**How to complete this task**:
For the listing below, output exactly the lines from the line with "-- ==== Sys2Proof/Laws/Paths.lean" up to and including the line with "moduleAtFloor_iff, beq_iff_eq, and_assoc]", and no other lines.

**Data records**:
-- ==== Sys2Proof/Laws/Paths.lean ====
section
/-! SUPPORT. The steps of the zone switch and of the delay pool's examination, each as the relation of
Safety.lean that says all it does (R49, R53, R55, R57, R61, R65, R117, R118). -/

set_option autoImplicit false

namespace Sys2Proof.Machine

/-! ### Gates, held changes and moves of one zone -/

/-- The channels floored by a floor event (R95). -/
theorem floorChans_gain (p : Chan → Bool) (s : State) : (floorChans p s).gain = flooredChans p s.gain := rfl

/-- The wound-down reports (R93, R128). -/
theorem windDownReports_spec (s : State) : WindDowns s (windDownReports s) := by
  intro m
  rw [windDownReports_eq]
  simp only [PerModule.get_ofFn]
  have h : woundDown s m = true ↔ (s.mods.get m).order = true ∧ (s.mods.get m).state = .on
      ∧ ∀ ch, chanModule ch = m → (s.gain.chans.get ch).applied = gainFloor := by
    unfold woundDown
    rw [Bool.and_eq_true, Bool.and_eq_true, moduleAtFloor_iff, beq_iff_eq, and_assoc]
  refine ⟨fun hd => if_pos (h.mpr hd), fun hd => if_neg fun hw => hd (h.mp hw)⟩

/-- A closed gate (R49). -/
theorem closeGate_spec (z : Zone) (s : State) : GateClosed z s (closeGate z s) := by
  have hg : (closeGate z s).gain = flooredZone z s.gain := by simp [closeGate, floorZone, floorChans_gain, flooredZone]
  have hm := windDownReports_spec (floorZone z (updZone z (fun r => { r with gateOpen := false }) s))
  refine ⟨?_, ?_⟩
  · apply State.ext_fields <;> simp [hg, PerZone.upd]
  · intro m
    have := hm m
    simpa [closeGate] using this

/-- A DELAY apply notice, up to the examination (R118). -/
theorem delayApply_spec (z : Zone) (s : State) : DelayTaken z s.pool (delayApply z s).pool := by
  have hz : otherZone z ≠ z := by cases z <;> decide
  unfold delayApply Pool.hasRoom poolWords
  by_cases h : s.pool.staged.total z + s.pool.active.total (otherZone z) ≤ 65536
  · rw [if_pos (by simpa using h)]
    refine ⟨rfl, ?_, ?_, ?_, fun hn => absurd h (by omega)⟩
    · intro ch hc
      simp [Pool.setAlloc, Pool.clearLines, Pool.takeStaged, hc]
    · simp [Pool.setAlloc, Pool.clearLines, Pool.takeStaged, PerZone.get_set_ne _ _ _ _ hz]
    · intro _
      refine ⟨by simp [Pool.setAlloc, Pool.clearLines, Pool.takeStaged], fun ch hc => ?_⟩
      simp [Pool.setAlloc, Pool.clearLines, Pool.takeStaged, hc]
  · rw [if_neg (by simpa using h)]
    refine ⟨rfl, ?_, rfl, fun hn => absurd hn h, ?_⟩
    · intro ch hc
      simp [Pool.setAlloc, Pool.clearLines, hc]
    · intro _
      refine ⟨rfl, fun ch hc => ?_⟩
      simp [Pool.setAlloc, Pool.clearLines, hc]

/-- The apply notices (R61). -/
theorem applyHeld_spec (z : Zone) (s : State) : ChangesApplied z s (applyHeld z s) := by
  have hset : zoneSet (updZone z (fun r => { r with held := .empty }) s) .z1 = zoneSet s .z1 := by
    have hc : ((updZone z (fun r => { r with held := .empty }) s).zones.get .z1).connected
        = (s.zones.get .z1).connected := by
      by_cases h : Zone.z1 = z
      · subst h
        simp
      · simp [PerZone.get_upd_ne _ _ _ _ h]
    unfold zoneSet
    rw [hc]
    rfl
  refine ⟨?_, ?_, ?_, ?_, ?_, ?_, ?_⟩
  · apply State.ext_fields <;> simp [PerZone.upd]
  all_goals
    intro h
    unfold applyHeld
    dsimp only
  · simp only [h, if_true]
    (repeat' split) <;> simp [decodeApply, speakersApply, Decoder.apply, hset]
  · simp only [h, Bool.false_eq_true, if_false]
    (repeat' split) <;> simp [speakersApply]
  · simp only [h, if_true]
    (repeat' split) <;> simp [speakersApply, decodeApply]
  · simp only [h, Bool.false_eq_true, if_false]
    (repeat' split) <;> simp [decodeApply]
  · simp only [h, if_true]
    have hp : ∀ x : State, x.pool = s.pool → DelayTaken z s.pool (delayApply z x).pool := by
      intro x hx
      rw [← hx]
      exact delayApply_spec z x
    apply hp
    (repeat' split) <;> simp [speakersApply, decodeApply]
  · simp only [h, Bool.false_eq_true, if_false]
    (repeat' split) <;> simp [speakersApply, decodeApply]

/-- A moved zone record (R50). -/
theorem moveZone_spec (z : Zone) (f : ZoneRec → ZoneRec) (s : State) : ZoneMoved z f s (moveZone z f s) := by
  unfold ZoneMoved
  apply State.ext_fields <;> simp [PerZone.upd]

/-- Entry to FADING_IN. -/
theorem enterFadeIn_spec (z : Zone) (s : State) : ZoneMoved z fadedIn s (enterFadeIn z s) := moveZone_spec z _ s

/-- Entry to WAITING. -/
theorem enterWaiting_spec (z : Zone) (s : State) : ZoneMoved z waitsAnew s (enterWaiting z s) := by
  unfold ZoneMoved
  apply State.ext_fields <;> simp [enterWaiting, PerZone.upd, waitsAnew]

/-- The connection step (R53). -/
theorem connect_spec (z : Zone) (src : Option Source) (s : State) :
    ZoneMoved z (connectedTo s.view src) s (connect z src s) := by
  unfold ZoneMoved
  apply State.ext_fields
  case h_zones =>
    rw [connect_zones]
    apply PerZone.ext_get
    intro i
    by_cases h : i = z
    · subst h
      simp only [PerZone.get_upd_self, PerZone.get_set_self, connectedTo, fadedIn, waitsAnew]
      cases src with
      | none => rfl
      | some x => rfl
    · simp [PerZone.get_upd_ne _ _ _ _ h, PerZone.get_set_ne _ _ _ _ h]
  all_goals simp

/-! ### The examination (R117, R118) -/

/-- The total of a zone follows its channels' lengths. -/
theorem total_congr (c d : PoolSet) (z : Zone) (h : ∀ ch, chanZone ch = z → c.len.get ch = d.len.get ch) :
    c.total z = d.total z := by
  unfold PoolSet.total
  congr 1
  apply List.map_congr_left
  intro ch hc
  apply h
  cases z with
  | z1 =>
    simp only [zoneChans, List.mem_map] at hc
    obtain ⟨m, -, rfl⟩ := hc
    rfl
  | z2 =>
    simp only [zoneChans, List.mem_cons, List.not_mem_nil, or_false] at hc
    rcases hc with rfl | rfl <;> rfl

--

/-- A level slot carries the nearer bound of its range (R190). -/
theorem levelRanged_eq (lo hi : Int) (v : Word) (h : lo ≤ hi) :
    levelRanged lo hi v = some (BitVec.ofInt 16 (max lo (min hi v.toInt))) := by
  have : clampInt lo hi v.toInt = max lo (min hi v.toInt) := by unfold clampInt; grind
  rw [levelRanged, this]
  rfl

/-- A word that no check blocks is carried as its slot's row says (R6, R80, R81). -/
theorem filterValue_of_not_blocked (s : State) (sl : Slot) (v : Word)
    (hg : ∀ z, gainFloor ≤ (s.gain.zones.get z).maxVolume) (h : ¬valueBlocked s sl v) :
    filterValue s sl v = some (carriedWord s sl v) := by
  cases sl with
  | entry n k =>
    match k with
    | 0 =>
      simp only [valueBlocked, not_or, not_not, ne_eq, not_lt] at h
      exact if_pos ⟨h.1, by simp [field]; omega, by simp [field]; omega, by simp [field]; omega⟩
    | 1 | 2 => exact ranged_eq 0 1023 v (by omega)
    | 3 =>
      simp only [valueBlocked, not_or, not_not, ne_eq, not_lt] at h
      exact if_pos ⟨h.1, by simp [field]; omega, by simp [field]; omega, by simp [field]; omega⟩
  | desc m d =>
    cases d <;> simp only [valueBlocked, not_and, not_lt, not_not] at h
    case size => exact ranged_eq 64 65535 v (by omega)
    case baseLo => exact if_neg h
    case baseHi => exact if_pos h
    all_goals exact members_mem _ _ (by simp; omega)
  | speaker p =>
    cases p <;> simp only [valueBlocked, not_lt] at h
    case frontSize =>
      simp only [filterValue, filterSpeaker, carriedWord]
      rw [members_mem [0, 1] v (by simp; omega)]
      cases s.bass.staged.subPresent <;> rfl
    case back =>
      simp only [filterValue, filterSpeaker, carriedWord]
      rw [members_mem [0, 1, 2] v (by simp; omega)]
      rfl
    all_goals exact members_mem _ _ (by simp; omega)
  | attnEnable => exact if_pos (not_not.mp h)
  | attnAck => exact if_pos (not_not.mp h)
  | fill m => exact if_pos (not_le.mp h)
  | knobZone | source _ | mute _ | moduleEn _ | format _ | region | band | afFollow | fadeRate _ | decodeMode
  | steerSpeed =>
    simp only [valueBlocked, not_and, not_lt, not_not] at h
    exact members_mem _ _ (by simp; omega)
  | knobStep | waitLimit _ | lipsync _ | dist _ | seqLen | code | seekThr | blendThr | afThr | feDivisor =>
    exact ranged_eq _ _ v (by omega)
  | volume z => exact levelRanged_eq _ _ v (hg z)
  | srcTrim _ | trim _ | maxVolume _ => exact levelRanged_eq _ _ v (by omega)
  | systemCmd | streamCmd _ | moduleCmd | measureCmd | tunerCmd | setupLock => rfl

**Your solution**:
-- ==== Sys2Proof/Laws/Paths.lean ====
section
/-! SUPPORT. The steps of the zone switch and of the delay pool's examination, each as the relation of
Safety.lean that says all it does (R49, R53, R55, R57, R61, R65, R117, R118). -/

set_option autoImplicit false

namespace Sys2Proof.Machine

/-! ### Gates, held changes and moves of one zone -/

/-- The channels floored by a floor event (R95). -/
theorem floorChans_gain (p : Chan → Bool) (s : State) : (floorChans p s).gain = flooredChans p s.gain := rfl

/-- The wound-down reports (R93, R128). -/
theorem windDownReports_spec (s : State) : WindDowns s (windDownReports s) := by
  intro m
  rw [windDownReports_eq]
  simp only [PerModule.get_ofFn]
  have h : woundDown s m = true ↔ (s.mods.get m).order = true ∧ (s.mods.get m).state = .on
      ∧ ∀ ch, chanModule ch = m → (s.gain.chans.get ch).applied = gainFloor := by
    unfold woundDown
    rw [Bool.and_eq_true, Bool.and_eq_true, moduleAtFloor_iff, beq_iff_eq, and_assoc]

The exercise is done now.